Les voyageurs seniors apprécieront l’accessibilité de ce musée, situé à quelques dizaines de mètres seulement du portail principal de la cathédrale. L’accès en tram se fait facilement par les lignes A ou D, arrêt Langstross Grand’Rue, puis une courte marche sur un pavage régulier. À l’intérieur, ascenseurs, bancs de repos et sanitaires accessibles permettent de profiter des œuvres sans fatigue excessive, avant de poursuivre la journée par une promenade le long de l’Ill.
Relier musée et cathédrale : lire la façade après la visite
Sortir du Musée de l’Œuvre Notre-Dame, c’est revenir vers la cathédrale de Strasbourg avec un œil exercé. Sur la façade occidentale, le voyageur reconnaît désormais les ensembles sculptés du portail central, même si les statues visibles sont des copies en grès rose. Le lien entre musée et cathédrale se joue dans ce va-et-vient mental entre l’original protégé en salle et la réplique exposée aux intempéries.

Après la visite, il devient naturel de lever les yeux vers la tour nord et les arcs de la grande rosace, en se souvenant des dessins d’architecture vus dans les salles du musée. On repère les chapelles latérales, les voussures du portail, les statues de saintes et de saints, et l’on comprend mieux le rôle du maître d’œuvre dans la coordination de ce chantier colossal. Le nom d’Erwin von Steinbach, souvent évoqué dans les notices, prend alors une épaisseur concrète, entre documents du XIXe siècle et témoignages du Moyen Âge conservés par la fondation de l’Œuvre Notre-Dame.
Le musée éclaire aussi des thèmes plus rares, comme la représentation du Saint Sépulcre ou de scènes de la Passion du Christ dans la sculpture gothique. Ces sujets, visibles dans certaines salles, renvoient à d’autres lieux de mémoire du Grand Est, où la question du sacré, du deuil et de la transmission reste centrale. Pour préparer un itinéraire plus large, l’article consacré au Struthof, seul camp de concentration nazi sur le sol français, aide à aborder ces visites avec recul, en rappelant le contexte historique et la dimension commémorative du site.

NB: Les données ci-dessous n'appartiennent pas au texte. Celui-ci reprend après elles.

def onOrderActivate (h : Header) (b : OrderBody) (s : State) : State :=
  orderArrives codeActivate (acceptRoundOrder .activate h b) h b s
def onOrderSuspend (h : Header) (b : OrderBody) (s : State) : State :=
  orderArrives codeSuspend (acceptRoundOrder .suspend h b) h b s
def onOrderResume (h : Header) (b : OrderBody) (s : State) : State :=
  orderArrives codeResume (acceptRoundOrder .resume h b) h b s
def onOrderRetire (h : Header) (b : OrderBody) (s : State) : State :=
  orderArrives codeRetire (acceptRoundOrder .retire h b) h b s
def onOrderDestroy (h : Header) (b : OrderBody) (s : State) : State :=
  orderArrives codeDestroy (acceptRoundOrder .destroy h b) h b s
def onOrderEdit (h : Header) (b : OrderBody) (s : State) : State :=
  orderArrives codeEdit (acceptRoundOrder .edit h b) h b s
def onOrderWindowOpen (h : Header) (b : OrderBody) (s : State) : State :=
  orderArrives codeWindowOpen (acceptRoundOrder .windowOpen h b) h b s
def onOrderWindowClose (h : Header) (b : OrderBody) (s : State) : State :=
  orderArrives codeWindowClose (acceptRoundOrder .windowClose h b) h b s
def onOrderRestart (h : Header) (b : OrderBody) (s : State) : State :=
  orderArrives codeRestart (acceptRestart h b) h b s
def onOrderYield (h : Header) (b : OrderBody) (s : State) : State :=
  orderArrives codeYield (acceptYield h b) h b s
def onOrderErase (h : Header) (b : OrderBody) (s : State) : State :=
  orderArrives codeErase acceptErase h b s
/-- A kind code outside 2 to 12 fails the form test (R90). -/
def onOrderUnknown (h : Header) (kind : Byte) (b : OrderBody) (s : State) : State :=
  orderArrives kind id h b s

/-- An ORDER by its kind code (R89). -/
def onOrder (h : Header) (kind : Byte) (b : OrderBody) (s : State) : State :=
  match kind.toNat with
  | 2 => onOrderActivate h b s
  | 3 => onOrderSuspend h b s
  | 4 => onOrderResume h b s
  | 5 => onOrderRetire h b s
  | 6 => onOrderDestroy h b s
  | 7 => onOrderEdit h b s
  | 8 => onOrderWindowOpen h b s
  | 9 => onOrderWindowClose h b s
  | 10 => onOrderRestart h b s
  | 11 => onOrderYield h b s
  | 12 => onOrderErase h b s
  | _ => onOrderUnknown h kind b s

/-! ## Assembly areas (R100 to R106) -/

def areaAt (s : State) (a : AreaId) : Option Area := tget s.cust.areas a

def setArea (s : State) (a : AreaId) (x : Option Area) : State :=
  { s with cust := { s.cust with areas := tset s.cust.areas a x } }

/-- The area that holds an assembly id. -/
def areaOfId (s : State) (id : Half) : Option (AreaId × Area) :=
  match areaAt s 0, areaAt s 1 with
  | some x, some y => if x.id = id then some (0, x) else if y.id = id then some (1, y) else none
  | some x, none => if x.id = id then some (0, x) else none
  | none, some y => if y.id = id then some (1, y) else none
  | none, none => none

/-- A FREE area: area 0 before area 1 (log 56). -/
def freeArea (s : State) : Option AreaId :=
  if (areaAt s 0).isNone then some 0 else if (areaAt s 1).isNone then some 1 else none

/-- The number of components taken. -/
def takenCount (x : Area) : Nat := ((List.range 4).filter (fun i => x.received.getLsbD i)).length

/-- The ASSEMBLY report of a component (R105). -/
def assemblyReport (h : Header) (b : ComponentBody) (status : AssemblyStatus) (detail : Option AssemblyDetail) (taken : Nat)
    (m : Byte) (check : Check) : TxFrame :=
  .custodyReport h.src (assemblyBody b.id b.target b.number status detail taken m check)

/-- A component is refused with a detail; it changes no area (R102, R105). The counts are those of the area that holds the id, else
none taken and the frame's m (log 24). -/
def refuseComponent (h : Header) (b : ComponentBody) (detail : AssemblyDetail) (s : State) : State :=
  match areaOfId s b.id with
  | some (_, x) => request (assemblyReport h b .refused (some detail) (takenCount x) x.m 0#24) s
  | none => request (assemblyReport h b .refused (some detail) 0 b.m 0#24) s

/-- The form of m and of the component number (R101). -/
def numbersFail (b : ComponentBody) : Bool :=
  b.m.toNat < 2 || 4 < b.m.toNat || b.number.toNat < 1 || b.m.toNat < b.number.toNat

/-- The form test of a slot component (R101); an approval count outside its list fails it too (log 11). -/
def componentFormFails (b : ComponentBody) : Bool :=
  numbersFail b || (KeyClass.ofCode? b.cls).isNone || b.label.issuer == 0#24 || 1 < b.approvals.count.toNat

/-- The component's check value differs from the one the frame carries (R101). -/
def componentCheckFails (b : ComponentBody) : Bool := checkOf b.component != b.componentCheck

/-- An area holds the slot or the label (R102). -/
def areaClaims (b : ComponentBody) (a : Option Area) : Bool :=
  match a with
  | none => false
  | some x => x.target == b.target || x.label == b.label

/-- The target test of component number 1 fails (R102); a target from 64 to 254 names no slot (log 11), and a functions bit of no
function is not class consistent (log 63). -/
def targetFails (s : State) (b : ComponentBody) : Bool :=
  match slotOf? b.target, KeyClass.ofCode? b.cls with
  | some i, some c =>
    (s.dir.slot i).state != .empty || (List.finRange 64).any (s.dir.carries b.label)
      || areaClaims b (areaAt s 0) || areaClaims b (areaAt s 1) || !classConsistent c b.functions b.limit
  | _, _ => true

/-- A later component differs from its area (R102). -/
def inconsistent (h : Header) (b : ComponentBody) (x : Area) : Bool :=
  x.gateway != h.src || x.target != b.target || x.label != b.label || x.cls != b.cls || x.functions != b.functions
    || x.limit != b.limit || x.m != b.m || x.expected != b.wholeCheck

/-- The approval is refused: absent where required, by a custodian already used, or invalid (R102). -/
def componentApprovalFails (s : State) (b : ComponentBody) (used : List Byte) : Bool :=
  match b.approvals.entries with
  | [] => !(b.cls == KeyClass.custodian.code && s.dir.openCustody)
  | a :: _ =>
    let version := match slotOf? b.target with | none => 0#16 | some i => (s.dir.slot i).version
    used.contains a.slot || !s.dir.approvalValid a (componentMessage b version)

/-- The area that component number 1 opens, holding no component yet (R102). -/
def openedArea (h : Header) (b : ComponentBody) : Area where
  phase := .collecting 0#256
  id := b.id
  gateway := h.src
  target := b.target
  label := b.label
  cls := b.cls
  functions := b.functions
  limit := b.limit
  m := b.m
  received := 0#4
  expected := b.wholeCheck
  custodians := []
  last := 0

/-- The XOR of the components taken, in COLLECTING (R100). -/
def accumulatorOf (x : Area) : Key := match x.phase with | .collecting k => k | _ => 0#256

/-- A component taken: its number, its custodian, the time, the accumulator (R102). -/
def withComponent (b : ComponentBody) (place : Nat) (x : Area) : Area :=
  { x with
    phase := .collecting (accumulatorOf x ^^^ b.component)
    received := x.received ||| BitVec.twoPow 4 (b.number.toNat - 1)
    custodians := x.custodians ++ (b.approvals.entries.take 1).map (·.slot)
    last := place }

/-- Where a component is placed: the area it opens or joins, or the detail it is refused with (R102). `cabinet` for a component with
target 255, which has no target test (R106). -/
def placeComponent (cabinet : Bool) (h : Header) (b : ComponentBody) (s : State) : Except AssemblyDetail (AreaId × Area) :=
  if b.number = 1#8 then
    if (areaOfId s b.id).isSome then .error .duplicate
    else if !cabinet && targetFails s b then .error .target
    else
      match freeArea s with
      | none => .error .noArea
      | some a => .ok (a, openedArea h b)
  else
    match areaOfId s b.id with
    | none => .error .noAssembly
    | some (a, x) =>
      match x.phase with
      | .collecting _ =>
        if inconsistent h b x then .error .inconsistent
        else if x.received.getLsbD (b.number.toNat - 1) then .error .duplicate
        else .ok (a, x)
      | _ => .error .noAssembly

/-- A slot assembly's last component is in (R103). -/
def completeSlot (h : Header) (b : ComponentBody) (a : AreaId) (x : Area) (s : State) : State :=
  let acc := accumulatorOf x
  if checkOf acc = x.expected then
    match s.dir.key with
    | none => s
    | some k =>
      request (assemblyReport h b .complete none (takenCount x) x.m x.expected)
        (setArea s a (some { x with phase := .complete (storedForm k.key acc) }))
  else request (assemblyReport h b .failed none (takenCount x) x.m 0#24) (setArea s a none)

/-- A slot component is taken into its area (R102, R103). -/
def takeSlotComponent (h : Header) (b : ComponentBody) (a : AreaId) (x : Area) (s : State) : State :=
  let x := withComponent b s.wirePlace x
  if takenCount x = x.m.toNat then completeSlot h b a x s
  else request (assemblyReport h b .taken none (takenCount x) x.m 0#24) (setArea s a (some x))

/-- COMPONENT for a slot (R101 to R103). -/
def onComponentSlot (h : Header) (b : ComponentBody) (s : State) : State :=
  if inCatchup s then refuseComponent h b .notServing s
  else if !isLive s then s
  else if !serving s then refuseComponent h b .notServing s
  else if componentFormFails b then refuseComponent h b .form s
  else if componentCheckFails b then refuseComponent h b .badComponent s
  else
    match placeComponent false h b s with
    | .error d => refuseComponent h b d s
    | .ok (a, x) =>
      if componentApprovalFails s b x.custodians then refuseComponent h b .badApproval s
      else takeSlotComponent h b a x s

/-- A CABINET component as it is read: label, class, functions, limit and approvals are not (R106). -/
def cabinetComponent (b : ComponentBody) : ComponentBody :=
  { b with label := Label.zero, cls := 0#8, functions := 0#8, limit := 0#32, approvals := ⟨0#8, []⟩ }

Pour un senior amateur de patrimoine, l’intérêt de ce musée strasbourgeois tient aussi à sa capacité à replacer la cathédrale dans le temps long, du Moyen Âge au XIXe siècle. Les salles présentent des œuvres de différentes époques, montrant comment la construction, les restaurations et les ajouts successifs ont transformé la cathédrale Notre-Dame sans en trahir l’esprit. On y voit comment la pierre, les arcs, les voûtes et les chapelles ont été repensés au fil des siècles, parfois sous l’influence de courants néogothiques.
Cette approche chronologique fait écho à d’autres itinéraires du Grand Est, comme la Route romane d’Alsace, détaillée dans le reportage sur trois jours sur la Route romane d’Alsace. En combinant le Musée de l’Œuvre Notre-Dame, la cathédrale de Strasbourg et ces abbatiales plus discrètes, le voyageur construit un séjour cohérent autour des grands lieux sacrés. Ce n’est plus seulement une halte urbaine, mais un fil rouge qui relie pierre, lumière et mémoire dans tout le Grand Est.
Enfin, la visite du musée rappelle que le patrimoine vivant se joue autant dans les ateliers de taille de pierre que dans les salles d’exposition. Les copies en grès installées sur la façade témoignent d’un savoir-faire toujours actif, hérité des maîtres d’œuvre médiévaux. Pour qui voyage hors saison, prendre le temps de ce détour par le musée, avant ou après la messe dans la cathédrale, vaut plus qu’un simple cliché sur le parvis.